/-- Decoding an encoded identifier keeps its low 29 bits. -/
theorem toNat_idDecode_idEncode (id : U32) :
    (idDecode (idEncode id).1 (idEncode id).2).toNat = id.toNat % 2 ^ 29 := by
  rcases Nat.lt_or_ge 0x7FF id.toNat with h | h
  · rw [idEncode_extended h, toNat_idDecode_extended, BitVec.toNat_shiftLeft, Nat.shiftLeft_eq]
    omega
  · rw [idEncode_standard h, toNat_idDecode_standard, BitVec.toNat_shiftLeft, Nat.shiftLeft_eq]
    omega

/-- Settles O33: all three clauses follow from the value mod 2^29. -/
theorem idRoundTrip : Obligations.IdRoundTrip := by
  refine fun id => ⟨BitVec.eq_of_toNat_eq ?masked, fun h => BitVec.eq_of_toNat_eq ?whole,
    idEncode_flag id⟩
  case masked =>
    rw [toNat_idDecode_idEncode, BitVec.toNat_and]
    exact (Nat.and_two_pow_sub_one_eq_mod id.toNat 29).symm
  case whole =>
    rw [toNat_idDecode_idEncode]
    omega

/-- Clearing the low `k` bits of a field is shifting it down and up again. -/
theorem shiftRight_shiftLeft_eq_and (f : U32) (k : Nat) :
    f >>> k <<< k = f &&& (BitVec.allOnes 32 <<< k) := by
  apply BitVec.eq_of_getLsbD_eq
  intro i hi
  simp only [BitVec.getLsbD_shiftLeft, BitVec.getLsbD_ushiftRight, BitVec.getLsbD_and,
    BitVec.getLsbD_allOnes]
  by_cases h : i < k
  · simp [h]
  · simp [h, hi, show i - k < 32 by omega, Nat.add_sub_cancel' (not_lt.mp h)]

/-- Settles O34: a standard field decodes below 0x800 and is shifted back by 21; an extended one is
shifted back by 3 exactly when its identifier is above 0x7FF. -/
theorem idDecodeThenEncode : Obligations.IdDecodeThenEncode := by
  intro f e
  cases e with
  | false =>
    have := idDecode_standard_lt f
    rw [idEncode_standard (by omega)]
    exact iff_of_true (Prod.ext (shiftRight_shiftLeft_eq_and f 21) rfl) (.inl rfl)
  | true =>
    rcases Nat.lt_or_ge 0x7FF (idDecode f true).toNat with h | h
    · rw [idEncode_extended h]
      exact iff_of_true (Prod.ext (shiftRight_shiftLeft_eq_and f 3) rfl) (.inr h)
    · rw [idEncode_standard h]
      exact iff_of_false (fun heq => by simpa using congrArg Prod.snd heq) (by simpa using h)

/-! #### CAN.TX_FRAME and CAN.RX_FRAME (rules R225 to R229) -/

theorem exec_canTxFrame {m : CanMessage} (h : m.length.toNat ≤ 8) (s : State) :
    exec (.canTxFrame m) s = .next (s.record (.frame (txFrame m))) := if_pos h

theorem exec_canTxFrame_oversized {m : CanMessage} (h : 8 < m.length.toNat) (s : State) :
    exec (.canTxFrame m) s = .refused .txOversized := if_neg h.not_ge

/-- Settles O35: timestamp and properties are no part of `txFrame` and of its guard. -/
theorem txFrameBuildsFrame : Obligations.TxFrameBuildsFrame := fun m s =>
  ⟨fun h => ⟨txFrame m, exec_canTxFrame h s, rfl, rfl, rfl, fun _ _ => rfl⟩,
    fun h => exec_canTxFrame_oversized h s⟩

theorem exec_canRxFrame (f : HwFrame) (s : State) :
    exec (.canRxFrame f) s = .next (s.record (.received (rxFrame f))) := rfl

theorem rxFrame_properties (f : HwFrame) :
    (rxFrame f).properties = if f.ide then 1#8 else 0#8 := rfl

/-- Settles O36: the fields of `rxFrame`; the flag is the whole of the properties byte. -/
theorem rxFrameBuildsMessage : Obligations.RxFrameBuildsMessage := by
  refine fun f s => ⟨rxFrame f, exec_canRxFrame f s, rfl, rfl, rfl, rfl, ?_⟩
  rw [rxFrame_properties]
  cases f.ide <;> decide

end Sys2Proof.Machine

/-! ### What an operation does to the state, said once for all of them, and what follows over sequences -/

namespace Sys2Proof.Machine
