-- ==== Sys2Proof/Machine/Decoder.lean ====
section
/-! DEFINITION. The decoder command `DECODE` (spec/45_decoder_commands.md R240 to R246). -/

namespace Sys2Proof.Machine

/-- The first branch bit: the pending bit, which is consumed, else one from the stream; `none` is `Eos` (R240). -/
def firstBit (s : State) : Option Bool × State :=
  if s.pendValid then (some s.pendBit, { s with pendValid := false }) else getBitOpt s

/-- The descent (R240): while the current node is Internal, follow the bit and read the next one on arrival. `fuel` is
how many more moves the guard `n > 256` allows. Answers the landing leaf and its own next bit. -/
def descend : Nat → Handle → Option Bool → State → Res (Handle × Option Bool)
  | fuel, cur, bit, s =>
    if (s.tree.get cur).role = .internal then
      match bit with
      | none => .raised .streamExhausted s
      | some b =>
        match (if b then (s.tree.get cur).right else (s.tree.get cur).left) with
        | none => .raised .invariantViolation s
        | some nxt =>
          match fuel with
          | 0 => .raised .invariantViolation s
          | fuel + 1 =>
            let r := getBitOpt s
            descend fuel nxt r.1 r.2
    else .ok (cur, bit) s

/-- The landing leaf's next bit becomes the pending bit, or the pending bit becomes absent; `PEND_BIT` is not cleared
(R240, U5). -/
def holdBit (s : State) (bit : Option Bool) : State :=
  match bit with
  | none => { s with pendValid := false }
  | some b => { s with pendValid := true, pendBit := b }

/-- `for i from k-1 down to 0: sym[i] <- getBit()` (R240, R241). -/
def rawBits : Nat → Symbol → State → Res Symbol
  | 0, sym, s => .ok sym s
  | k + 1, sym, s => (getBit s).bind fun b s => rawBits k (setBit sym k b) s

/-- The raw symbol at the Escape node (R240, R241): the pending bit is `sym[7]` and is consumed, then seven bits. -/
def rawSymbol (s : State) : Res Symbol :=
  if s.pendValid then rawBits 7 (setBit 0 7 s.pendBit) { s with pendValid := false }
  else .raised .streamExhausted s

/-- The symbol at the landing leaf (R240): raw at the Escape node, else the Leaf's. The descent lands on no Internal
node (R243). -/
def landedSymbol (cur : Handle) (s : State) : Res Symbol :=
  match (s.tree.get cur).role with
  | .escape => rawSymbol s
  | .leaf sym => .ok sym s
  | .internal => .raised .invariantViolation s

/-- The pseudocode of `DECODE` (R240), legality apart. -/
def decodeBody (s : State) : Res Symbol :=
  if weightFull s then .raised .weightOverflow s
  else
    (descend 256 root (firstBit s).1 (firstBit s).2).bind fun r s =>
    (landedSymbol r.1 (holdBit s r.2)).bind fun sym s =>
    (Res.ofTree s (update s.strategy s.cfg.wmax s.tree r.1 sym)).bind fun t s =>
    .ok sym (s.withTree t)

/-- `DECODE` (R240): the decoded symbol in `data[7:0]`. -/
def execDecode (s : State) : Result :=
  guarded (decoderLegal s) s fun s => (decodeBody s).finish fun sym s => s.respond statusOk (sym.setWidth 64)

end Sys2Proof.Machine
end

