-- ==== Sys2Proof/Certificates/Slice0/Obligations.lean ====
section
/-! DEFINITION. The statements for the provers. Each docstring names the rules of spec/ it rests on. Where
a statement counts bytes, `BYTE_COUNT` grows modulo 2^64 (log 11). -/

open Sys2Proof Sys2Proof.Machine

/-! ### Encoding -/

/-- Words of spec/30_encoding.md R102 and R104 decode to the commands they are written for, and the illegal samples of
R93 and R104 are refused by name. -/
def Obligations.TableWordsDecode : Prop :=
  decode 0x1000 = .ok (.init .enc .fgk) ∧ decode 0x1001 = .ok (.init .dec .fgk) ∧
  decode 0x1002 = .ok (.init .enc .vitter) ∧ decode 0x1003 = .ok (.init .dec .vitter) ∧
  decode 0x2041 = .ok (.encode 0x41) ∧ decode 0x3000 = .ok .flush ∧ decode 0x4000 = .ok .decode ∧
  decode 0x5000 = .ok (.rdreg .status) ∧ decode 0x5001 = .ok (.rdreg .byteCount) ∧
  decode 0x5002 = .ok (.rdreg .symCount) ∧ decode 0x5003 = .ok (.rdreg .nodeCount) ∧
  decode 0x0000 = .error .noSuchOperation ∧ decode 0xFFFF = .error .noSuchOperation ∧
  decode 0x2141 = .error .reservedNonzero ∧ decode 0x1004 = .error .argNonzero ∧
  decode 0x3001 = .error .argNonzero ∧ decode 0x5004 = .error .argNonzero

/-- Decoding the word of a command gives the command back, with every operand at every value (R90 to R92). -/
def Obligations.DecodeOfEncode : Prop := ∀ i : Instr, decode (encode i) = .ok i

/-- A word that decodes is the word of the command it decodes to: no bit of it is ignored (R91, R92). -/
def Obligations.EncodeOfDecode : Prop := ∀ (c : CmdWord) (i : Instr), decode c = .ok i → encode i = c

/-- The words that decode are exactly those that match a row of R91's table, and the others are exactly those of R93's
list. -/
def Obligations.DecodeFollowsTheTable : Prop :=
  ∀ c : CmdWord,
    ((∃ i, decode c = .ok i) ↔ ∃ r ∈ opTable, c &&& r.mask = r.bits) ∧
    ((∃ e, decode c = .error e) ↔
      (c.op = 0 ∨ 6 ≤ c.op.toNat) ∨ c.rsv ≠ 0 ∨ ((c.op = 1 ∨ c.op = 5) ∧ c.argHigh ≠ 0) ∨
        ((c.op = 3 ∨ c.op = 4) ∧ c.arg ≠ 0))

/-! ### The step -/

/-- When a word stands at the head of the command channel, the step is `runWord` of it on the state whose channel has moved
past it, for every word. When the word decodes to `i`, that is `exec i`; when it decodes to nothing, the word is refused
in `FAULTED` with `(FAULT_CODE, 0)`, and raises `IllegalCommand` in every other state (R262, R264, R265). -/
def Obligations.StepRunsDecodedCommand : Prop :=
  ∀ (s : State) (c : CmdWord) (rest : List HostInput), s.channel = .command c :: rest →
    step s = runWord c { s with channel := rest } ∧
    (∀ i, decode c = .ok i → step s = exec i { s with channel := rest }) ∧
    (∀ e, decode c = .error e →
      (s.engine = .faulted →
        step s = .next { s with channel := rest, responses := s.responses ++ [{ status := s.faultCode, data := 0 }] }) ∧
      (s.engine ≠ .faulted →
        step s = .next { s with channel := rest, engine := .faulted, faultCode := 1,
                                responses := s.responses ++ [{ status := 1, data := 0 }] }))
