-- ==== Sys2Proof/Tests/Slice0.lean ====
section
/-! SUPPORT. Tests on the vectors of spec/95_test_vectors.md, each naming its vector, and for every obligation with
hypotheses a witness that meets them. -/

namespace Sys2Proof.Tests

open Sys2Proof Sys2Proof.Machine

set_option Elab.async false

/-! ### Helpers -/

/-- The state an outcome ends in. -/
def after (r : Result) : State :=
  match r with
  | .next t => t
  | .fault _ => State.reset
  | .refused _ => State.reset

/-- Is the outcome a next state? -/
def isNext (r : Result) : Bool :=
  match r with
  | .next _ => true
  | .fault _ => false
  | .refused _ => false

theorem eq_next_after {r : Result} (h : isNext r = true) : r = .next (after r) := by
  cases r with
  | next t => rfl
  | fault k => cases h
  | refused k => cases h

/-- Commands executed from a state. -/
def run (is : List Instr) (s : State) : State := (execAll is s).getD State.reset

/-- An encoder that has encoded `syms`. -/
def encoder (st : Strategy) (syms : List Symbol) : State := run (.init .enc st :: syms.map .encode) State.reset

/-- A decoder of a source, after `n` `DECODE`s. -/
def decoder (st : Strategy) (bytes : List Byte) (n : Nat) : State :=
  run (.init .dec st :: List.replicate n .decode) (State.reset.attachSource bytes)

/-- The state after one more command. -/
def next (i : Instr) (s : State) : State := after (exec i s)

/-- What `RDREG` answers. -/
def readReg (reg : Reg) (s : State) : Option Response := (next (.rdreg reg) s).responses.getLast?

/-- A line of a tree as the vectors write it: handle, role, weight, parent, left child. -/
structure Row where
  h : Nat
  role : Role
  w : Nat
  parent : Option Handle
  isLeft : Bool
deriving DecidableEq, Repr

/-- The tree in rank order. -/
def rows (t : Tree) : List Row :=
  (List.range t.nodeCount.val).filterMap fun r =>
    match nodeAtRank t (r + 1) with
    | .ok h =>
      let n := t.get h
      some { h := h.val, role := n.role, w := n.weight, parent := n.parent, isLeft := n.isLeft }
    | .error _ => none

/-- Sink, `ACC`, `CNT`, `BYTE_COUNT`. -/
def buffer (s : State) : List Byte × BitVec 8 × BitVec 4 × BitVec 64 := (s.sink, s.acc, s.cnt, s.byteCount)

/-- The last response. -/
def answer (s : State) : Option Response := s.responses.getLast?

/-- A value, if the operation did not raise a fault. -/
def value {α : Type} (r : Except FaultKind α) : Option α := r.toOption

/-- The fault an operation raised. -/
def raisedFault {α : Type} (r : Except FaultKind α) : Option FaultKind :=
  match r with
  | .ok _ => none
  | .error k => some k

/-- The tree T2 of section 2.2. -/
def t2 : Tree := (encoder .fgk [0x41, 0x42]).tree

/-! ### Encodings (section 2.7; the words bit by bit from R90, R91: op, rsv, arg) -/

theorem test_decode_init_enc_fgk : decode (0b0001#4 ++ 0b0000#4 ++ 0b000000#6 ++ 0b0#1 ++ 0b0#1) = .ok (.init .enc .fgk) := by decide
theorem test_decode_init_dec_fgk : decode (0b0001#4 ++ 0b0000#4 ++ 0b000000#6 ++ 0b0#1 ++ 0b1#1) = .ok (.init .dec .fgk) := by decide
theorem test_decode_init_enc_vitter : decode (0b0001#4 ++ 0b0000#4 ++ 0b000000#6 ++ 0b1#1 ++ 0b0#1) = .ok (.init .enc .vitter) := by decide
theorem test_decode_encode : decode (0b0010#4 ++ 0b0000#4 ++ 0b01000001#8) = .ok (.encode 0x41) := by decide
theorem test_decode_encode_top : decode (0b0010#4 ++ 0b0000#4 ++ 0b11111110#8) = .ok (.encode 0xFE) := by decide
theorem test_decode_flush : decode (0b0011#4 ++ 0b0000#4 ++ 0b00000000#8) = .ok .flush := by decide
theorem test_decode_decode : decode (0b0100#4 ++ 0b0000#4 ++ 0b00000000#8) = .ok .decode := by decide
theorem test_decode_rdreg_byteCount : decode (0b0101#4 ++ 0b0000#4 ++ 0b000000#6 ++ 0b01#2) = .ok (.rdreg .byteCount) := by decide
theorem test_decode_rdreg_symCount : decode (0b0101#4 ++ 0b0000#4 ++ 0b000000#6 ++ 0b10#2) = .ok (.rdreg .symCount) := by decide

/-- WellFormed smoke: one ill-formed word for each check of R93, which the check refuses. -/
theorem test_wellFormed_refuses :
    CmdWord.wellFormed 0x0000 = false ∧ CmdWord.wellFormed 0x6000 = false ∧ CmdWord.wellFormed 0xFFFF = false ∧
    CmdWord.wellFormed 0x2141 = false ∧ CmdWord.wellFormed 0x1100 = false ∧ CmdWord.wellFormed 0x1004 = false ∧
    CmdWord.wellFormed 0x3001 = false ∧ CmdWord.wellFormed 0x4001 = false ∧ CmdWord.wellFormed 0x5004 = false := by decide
+ + +
Assignment
Exactly the lines from the start of the entries through the one bearing "rcases Nat.lt_or_ge 0x7FF (idDecode" are to be output, with both ends included.

Task output
/-- Decoding an encoded identifier keeps its low 29 bits. -/
theorem toNat_idDecode_idEncode (id : U32) :
    (idDecode (idEncode id).1 (idEncode id).2).toNat = id.toNat % 2 ^ 29 := by
  rcases Nat.lt_or_ge 0x7FF id.toNat with h | h
  · rw [idEncode_extended h, toNat_idDecode_extended, BitVec.toNat_shiftLeft, Nat.shiftLeft_eq]
    omega
  · rw [idEncode_standard h, toNat_idDecode_standard, BitVec.toNat_shiftLeft, Nat.shiftLeft_eq]
    omega

/-- Settles O33: all three clauses follow from the value mod 2^29. -/
theorem idRoundTrip : Obligations.IdRoundTrip := by
  refine fun id => ⟨BitVec.eq_of_toNat_eq ?masked, fun h => BitVec.eq_of_toNat_eq ?whole,
    idEncode_flag id⟩
  case masked =>
    rw [toNat_idDecode_idEncode, BitVec.toNat_and]
    exact (Nat.and_two_pow_sub_one_eq_mod id.toNat 29).symm
  case whole =>
    rw [toNat_idDecode_idEncode]
    omega

/-- Clearing the low `k` bits of a field is shifting it down and up again. -/
theorem shiftRight_shiftLeft_eq_and (f : U32) (k : Nat) :
    f >>> k <<< k = f &&& (BitVec.allOnes 32 <<< k) := by
  apply BitVec.eq_of_getLsbD_eq
  intro i hi
  simp only [BitVec.getLsbD_shiftLeft, BitVec.getLsbD_ushiftRight, BitVec.getLsbD_and,
    BitVec.getLsbD_allOnes]
  by_cases h : i < k
  · simp [h]
  · simp [h, hi, show i - k < 32 by omega, Nat.add_sub_cancel' (not_lt.mp h)]

/-- Settles O34: a standard field decodes below 0x800 and is shifted back by 21; an extended one is
shifted back by 3 exactly when its identifier is above 0x7FF. -/
theorem idDecodeThenEncode : Obligations.IdDecodeThenEncode := by
  intro f e
  cases e with
  | false =>
    have := idDecode_standard_lt f
    rw [idEncode_standard (by omega)]
    exact iff_of_true (Prod.ext (shiftRight_shiftLeft_eq_and f 21) rfl) (.inl rfl)
  | true =>
    rcases Nat.lt_or_ge 0x7FF (idDecode f true).toNat with h | h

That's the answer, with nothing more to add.